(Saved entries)
──────────────────────────────

-- ==== Sys2Proof/Laws/Commands.lean ====
section
/-! SUPPORT. What each command keeps: `Kept` for every command that neither resets nor fuses. -/

set_option Elab.async false

namespace Sys2Proof.Laws

open Sys2Proof.Machine


theorem whenServing_cases {P : State → Prop} {f : State → State} {s : State} (h : P s) (k : P (f s)) : P (whenServing f s) := by
  unfold whenServing
  split <;> assumption

theorem execDoorbellInvalidate_kept {tenant qp : Nat} {host : HostUpdate} {s t : State} (h : execDoorbellInvalidate tenant qp host s = .next t) : Kept s t := by
  obtain ⟨w, rfl⟩ := run_next s h
  refine ite_kept ?_ ?_
  · exact hostChange_kept (Kept.refl _)
  · exact readDoorbell_kept (hostChange_kept (Kept.refl _))

theorem execDoorbellPoll_kept {tenant qp : Nat} {host : HostUpdate} {s t : State} (h : execDoorbellPoll tenant qp host s = .next t) : Kept s t := by
  obtain ⟨w, rfl⟩ := run_next s h
  refine ite_kept ?_ ?_
  · exact readDoorbell_kept (hostChange_kept (Kept.refl _))
  · exact hostChange_kept (Kept.refl _)

theorem execAtsInvalidation_kept {pasid base size : Nat} {host : HostUpdate} {s t : State} (h : execAtsInvalidation pasid base size host s = .next t) : Kept s t := by
  obtain ⟨w, rfl⟩ := run_next s h
  refine forEach_kept (fun x s k => ?_) (hostChange_kept (Kept.refl _))
  dsimp only
  exact ite_kept (ite_kept (readDoorbell_kept (modQp_kept k)) (qpError_kept (modQp_kept k))) k

theorem execOpenSeq_kept {d : Fetched} {s t : State} (h : execOpenSeq d s = .next t) : Kept s t := by
  obtain ⟨-, rfl⟩ := run_next s h
  exact whenServing_kept (fun s k => takeEffect_kept (fun d s k => openEffect_kept k) k) (Kept.refl _)

theorem execAppend_kept {d : Fetched} {s t : State} (h : execAppend d s = .next t) : Kept s t := by
  obtain ⟨-, rfl⟩ := run_next s h
  exact whenServing_kept (fun s k => takeEffect_kept (fun d s k => appendEffect_kept k) k) (Kept.refl _)

theorem execPause_kept {d : Fetched} {s t : State} (h : execPause d s = .next t) : Kept s t := by
  obtain ⟨-, rfl⟩ := run_next s h
  exact whenServing_kept (fun s k => takeEffect_kept (fun d s k => pauseEffect_kept k) k) (Kept.refl _)

theorem execResume_kept {d : Fetched} {s t : State} (h : execResume d s = .next t) : Kept s t := by
  obtain ⟨-, rfl⟩ := run_next s h
  exact whenServing_kept (fun s k => takeEffect_kept (fun d s k => resumeEffect_kept k) k) (Kept.refl _)

theorem execCancel_kept {d : Fetched} {s t : State} (h : execCancel d s = .next t) : Kept s t := by
  obtain ⟨-, rfl⟩ := run_next s h
  exact whenServing_kept (fun s k => takeEffect_kept (fun d s k => cancelEffect_kept k) k) (Kept.refl _)

theorem execClose_kept {d : Fetched} {s t : State} (h : execClose d s = .next t) : Kept s t := by
  obtain ⟨-, rfl⟩ := run_next s h
  exact whenServing_kept (fun s k => takeEffect_kept (fun d s k => closeEffect_kept k) k) (Kept.refl _)

theorem execExportPrefix_kept {d : Fetched} {s t : State} (h : execExportPrefix d s = .next t) : Kept s t := by
  obtain ⟨-, rfl⟩ := run_next s h
  exact whenServing_kept (fun s k => takeEffect_kept (fun d s k => exportEffect_kept k) k) (Kept.refl _)

theorem execImportPrefix_kept {d : Fetched} {s t : State} (h : execImportPrefix d s = .next t) : Kept s t := by
  obtain ⟨-, rfl⟩ := run_next s h
  exact whenServing_kept (fun s k => takeEffect_kept (fun d s k => importEffect_kept k) k) (Kept.refl _)

theorem execDropPrefix_kept {d : Fetched} {s t : State} (h : execDropPrefix d s = .next t) : Kept s t := by
  obtain ⟨-, rfl⟩ := run_next s h
  exact whenServing_kept (fun s k => takeEffect_kept (fun d s k => dropEffect_kept k) k) (Kept.refl _)

theorem execEmbedLookup_kept {d : Fetched} {s t : State} (h : execEmbedLookup d s = .next t) : Kept s t := by
  obtain ⟨-, rfl⟩ := run_next s h
  exact whenServing_kept (fun s k => takeEffect_kept (fun d s k => lookupEffect_kept k) k) (Kept.refl _)

theorem execQuery_kept {d : Fetched} {s t : State} (h : execQuery d s = .next t) : Kept s t := by
  obtain ⟨-, rfl⟩ := run_next s h
  exact whenServing_kept (fun s k => takeEffect_kept (fun d s k => queryEffect_kept k) k) (Kept.refl _)

theorem execFence_kept {d : Fetched} {s t : State} (h : execFence d s = .next t) : Kept s t := by
  obtain ⟨-, rfl⟩ := run_next s h
  exact whenServing_kept (fun s k => takeEffect_kept (fun d s k => fenceEffect_kept k) k) (Kept.refl _)

theorem execLoadModel_kept {d : Fetched} {s t : State} (h : execLoadModel d s = .next t) : Kept s t := by
  obtain ⟨-, rfl⟩ := run_next s h
  exact whenServing_kept (fun s k => takeEffect_kept (fun d s k => loadModelEffect_kept k) k) (Kept.refl _)

theorem execUnloadModel_kept {d : Fetched} {s t : State} (h : execUnloadModel d s = .next t) : Kept s t := by
  obtain ⟨-, rfl⟩ := run_next s h
  exact whenServing_kept (fun s k => takeEffect_kept (fun d s k => unloadModelEffect_kept k) k) (Kept.refl _)

theorem execLoadAdapter_kept {d : Fetched} {s t : State} (h : execLoadAdapter d s = .next t) : Kept s t := by
  obtain ⟨-, rfl⟩ := run_next s h
  exact whenServing_kept (fun s k => takeEffect_kept (fun d s k => loadAdapterEffect_kept k) k) (Kept.refl _)

theorem execUnloadAdapter_kept {d : Fetched} {s t : State} (h : execUnloadAdapter d s = .next t) : Kept s t := by
  obtain ⟨-, rfl⟩ := run_next s h
  exact whenServing_kept (fun s k => takeEffect_kept (fun d s k => unloadAdapterEffect_kept k) k) (Kept.refl _)

theorem execLoadTable_kept {d : Fetched} {s t : State} (h : execLoadTable d s = .next t) : Kept s t := by
  obtain ⟨-, rfl⟩ := run_next s h
  exact whenServing_kept (fun s k => takeEffect_kept (fun d s k => loadTableEffect_kept k) k) (Kept.refl _)

theorem execReplay_kept {d : Fetched} {s t : State} (h : execReplay d s = .next t) : Kept s t := by
  obtain ⟨-, rfl⟩ := run_next s h
  exact whenServing_kept (fun s k => takeEffect_kept (fun d s k => replayEffect_kept k) k) (Kept.refl _)

theorem execSetTenant_kept {d : Fetched} {s t : State} (h : execSetTenant d s = .next t) : Kept s t := by
  obtain ⟨-, rfl⟩ := run_next s h
  exact whenServing_kept (fun s k => takeEffect_kept (fun d s k => setTenantEffect_kept k) k) (Kept.refl _)

theorem execLoadFinish_kept {host : HostUpdate} {s t : State} (h : execLoadFinish host s = .next t) : Kept s t := by
  obtain ⟨-, rfl⟩ := run_next s h
  exact whenServing_kept (fun s k => finishRunning_kept (hostChange_kept k)) (Kept.refl _)

theorem execSweepDone_kept {slot tensor : Nat} {s t : State} (h : execSweepDone slot tensor s = .next t) : Kept s t := by
  obtain ⟨-, rfl⟩ := run_next s h
  exact whenServing_kept (fun s k => finishSweep_kept k) (Kept.refl _)

theorem execStepBoundary_lived {input : BoundaryInput} {s t : State} (h : execStepBoundary input s = .next t) : Lived s t := by
  obtain ⟨-, rfl⟩ := run_next s h
  exact whenServing_cases (Lived.refl s) ((stepBoundary_beaten input s).1.lived.trans (stepBoundary_beaten input s).2.1)

theorem execWaitPeriod_kept {s t : State} (h : execWaitPeriod s = .next t) : Kept s t := by
  obtain ⟨-, rfl⟩ := run_next s h
  exact whenServing_kept (fun s k => waitPeriod_kept k) (Kept.refl _)

theorem execStepStart_lived {work : List EngineOp} {s t : State} (h : execStepStart work s = .next t) : Lived s t := by
  obtain ⟨-, rfl⟩ := run_next s h
  exact whenServing_cases (Lived.refl s) startStep_lived

theorem execRoutingPoint_kept {layer : Nat} {routes : List RouteRow} {s t : State} (h : execRoutingPoint layer routes s = .next t) : Kept s t := by
  obtain ⟨-, rfl⟩ := run_next s h
  exact whenServing_kept (fun s k => routeLayer_kept k) (Kept.refl _)

theorem execHoldPoint_kept {blocks : List Nat} {s t : State} (h : execHoldPoint blocks s = .next t) : Kept s t := by
  obtain ⟨-, rfl⟩ := run_next s h
  exact whenServing_kept (fun s k => holdTest_kept k) (Kept.refl _)

theorem execHoldTimeout_kept {block : Nat} {s t : State} (h : execHoldTimeout block s = .next t) : Kept s t := by
  obtain ⟨-, rfl⟩ := run_next s h
  exact whenServing_kept (fun s k => timeoutHold_kept k) (Kept.refl _)

theorem execHostWindow_kept {q layer : Nat} {s t : State} (h : execHostWindow q layer s = .next t) : Kept s t := by
  obtain ⟨-, rfl⟩ := run_next s h
  exact whenServing_kept (fun s k => serveWindow_kept k) (Kept.refl _)

theorem execTimingFault_kept {domain : DomainId} {unit slot : Nat} {s t : State} (h : execTimingFault domain unit slot s = .next t) : Kept s t := by
  obtain ⟨-, rfl⟩ := run_next s h
  exact whenServing_kept (fun s k => timingFault_kept k) (Kept.refl _)

theorem execControlFault_kept {domain : DomainId} {unit slot : Nat} {commandError : Bool} {s t : State} (h : execControlFault domain unit slot commandError s = .next t) : Kept s t := by
  obtain ⟨-, rfl⟩ := run_next s h
  exact whenServing_kept (fun s k => controlFault_kept k) (Kept.refl _)

theorem execDataError_kept {target : Damaged} {err : DataErr} {consumed : Bool} {s t : State} (h : execDataError target err consumed s = .next t) : Kept s t := by
  obtain ⟨-, rfl⟩ := run_next s h
  exact whenServing_kept (fun s k => dataError_kept k) (Kept.refl _)

theorem execRefetchDone_kept {block : Nat} {ok : Bool} {s t : State} (h : execRefetchDone block ok s = .next t) : Kept s t := by
  obtain ⟨-, rfl⟩ := run_next s h
  exact whenServing_kept (fun s k => refetchDone_kept k) (Kept.refl _)

theorem execPromotionDone_kept {block : Nat} {err : Option DataErr} {s t : State} (h : execPromotionDone block err s = .next t) : Kept s t := by
  obtain ⟨-, rfl⟩ := run_next s h
  exact whenServing_kept (fun s k => promotionDone_kept k) (Kept.refl _)

theorem execDemotionDone_kept {block : Nat} {err : Option DataErr} {s t : State} (h : execDemotionDone block err s = .next t) : Kept s t := by
  obtain ⟨-, rfl⟩ := run_next s h
  exact whenServing_kept (fun s k => demotionDone_kept k) (Kept.refl _)

theorem execSpillDone_kept {lgn : Nat} {s t : State} (h : execSpillDone lgn s = .next t) : Kept s t := by
  obtain ⟨-, rfl⟩ := run_next s h
  exact whenServing_kept (fun s k => spillDone_kept k) (Kept.refl _)

theorem execPrefetchDone_kept {lgn : Nat} {ok : Bool} {s t : State} (h : execPrefetchDone lgn ok s = .next t) : Kept s t := by
  obtain ⟨-, rfl⟩ := run_next s h
  exact whenServing_kept (fun s k => prefetchDone_kept k) (Kept.refl _)

theorem execTailCopyDone_kept {ctx : Nat} {s t : State} (h : execTailCopyDone ctx s = .next t) : Kept s t := by
  obtain ⟨-, rfl⟩ := run_next s h
  exact whenServing_kept (fun s k => tailCopyDone_kept k) (Kept.refl _)

theorem execDiversionCopyDone_kept {q layer quad : Nat} {s t : State} (h : execDiversionCopyDone q layer quad s = .next t) : Kept s t := by
  obtain ⟨-, rfl⟩ := run_next s h
  exact whenServing_kept (fun s k => diversionDone_kept k) (Kept.refl _)

theorem execPrefixHashDone_kept {ctx page : Nat} {s t : State} (h : execPrefixHashDone ctx page s = .next t) : Kept s t := by
  obtain ⟨-, rfl⟩ := run_next s h
  exact whenServing_kept (fun s k => hashDone_kept k) (Kept.refl _)

theorem execPrefixLookupDone_kept {ctx : Nat} {s t : State} (h : execPrefixLookupDone ctx s = .next t) : Kept s t := by
  obtain ⟨-, rfl⟩ := run_next s h
  exact whenServing_kept (fun s k => lookupDone_kept k) (Kept.refl _)

theorem execScrubPass_kept {findings : List ScrubFinding} {s t : State} (h : execScrubPass findings s = .next t) : Kept s t := by
  obtain ⟨-, rfl⟩ := run_next s h
  exact whenServing_kept (fun s k => scrub_kept k) (Kept.refl _)

theorem execCxlMemRead_kept {address : Nat} {s t : State} (h : execCxlMemRead address s = .next t) : Kept s t := by
  unfold execCxlMemRead at h
  split at h
  · injection h with h
    exact h ▸ whenAnswering_kept (fun s k => hostRead_kept k) (Kept.refl _)
  · cases h

theorem execCxlMemWrite_kept {address : Nat} {data : List Byte} {s t : State} (h : execCxlMemWrite address data s = .next t) : Kept s t := by
  unfold execCxlMemWrite at h
  split at h
  · injection h with h
    exact h ▸ whenAnswering_kept (fun s k => hostWrite_kept k) (Kept.refl _)
  · cases h

theorem execSluiceSeal_kept {block : Nat} {s t : State} (h : execSluiceSeal block s = .next t) : Kept s t := by
  obtain ⟨-, rfl⟩ := run_next s h
  exact whenExposed_kept (fun s k => queueSluice_kept k) (Kept.refl _)

theorem execSluiceUnseal_kept {block : Nat} {s t : State} (h : execSluiceUnseal block s = .next t) : Kept s t := by
  obtain ⟨-, rfl⟩ := run_next s h
  exact whenExposed_kept (fun s k => queueSluice_kept k) (Kept.refl _)

theorem execSluiceRelease_kept {block : Nat} {s t : State} (h : execSluiceRelease block s = .next t) : Kept s t := by
  obtain ⟨-, rfl⟩ := run_next s h
  exact whenExposed_kept (fun s k => queueSluice_kept k) (Kept.refl _)

theorem execQpEnable_kept {path : RegPath} {tenant qp : Nat} {s t : State} (h : execQpEnable path tenant qp s = .next t) : Kept s t := by
  obtain ⟨-, rfl⟩ := run_next s h
  exact whenExposed_kept (fun s k => enableQp_kept k) (Kept.refl _)

theorem execQpDisable_kept {path : RegPath} {tenant qp : Nat} {s t : State} (h : execQpDisable path tenant qp s = .next t) : Kept s t := by
  obtain ⟨-, rfl⟩ := run_next s h
  exact whenExposed_kept (fun s k => disableQp_kept k) (Kept.refl _)

theorem execModerationWrite_kept {path : RegPath} {tenant vector count time : Nat} {s t : State} (h : execModerationWrite path tenant vector count time s = .next t) : Kept s t := by
  obtain ⟨w, rfl⟩ := run_next s h
  have e : tenant < 256 ∧ vector < 64 := by
    unfold Instr.wf tenantOk at w
    simp only [Bool.and_eq_true, decide_eq_true_eq] at w
    exact ⟨w.1.2, w.2⟩
  exact whenExposed_kept (fun s k => writeTenantWord_kept e.1 (by omega) k) (Kept.refl _)

theorem execVectorTimeThreshold_kept {tenant vector : Nat} {s t : State} (h : execVectorTimeThreshold tenant vector s = .next t) : Kept s t := by
  obtain ⟨-, rfl⟩ := run_next s h
  exact whenServing_kept (fun s k => ite_kept (fireVector_kept k) k) (Kept.refl _)

theorem execMsixUnmask_kept {tenant : Nat} {change : MsixChange} {s t : State} (h : execMsixUnmask tenant change s = .next t) : Kept s t := by
  obtain ⟨-, rfl⟩ := run_next s h
  exact whenExposed_kept (fun s k => changeMsix_kept k) (Kept.refl _)

theorem execLatchCapture_kept {path : RegPath} {time : Bool} {tenant : Nat} {latches : BitVec 2} {s t : State} (h : execLatchCapture path time tenant latches s = .next t) : Kept s t := by
  obtain ⟨w, rfl⟩ := run_next s h
  have e : tenant < 256 := by
    unfold Instr.wf tenantOk at w
    simp only [Bool.and_eq_true, decide_eq_true_eq] at w
    exact w.2
  exact whenExposed_kept (fun s k => capture_kept e k) (Kept.refl _)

──────────────────────────────

• **What to do**: Search the records for the word "input" and return every line that holds it.

• **Response**:
theorem execStepBoundary_lived {input : BoundaryInput} {s t : State} (h : execStepBoundary input s = .next t) : Lived s t := by
  exact whenServing_cases (Lived.refl s) ((stepBoundary_beaten input s).1.lived.trans (stepBoundary_beaten input s).2.1)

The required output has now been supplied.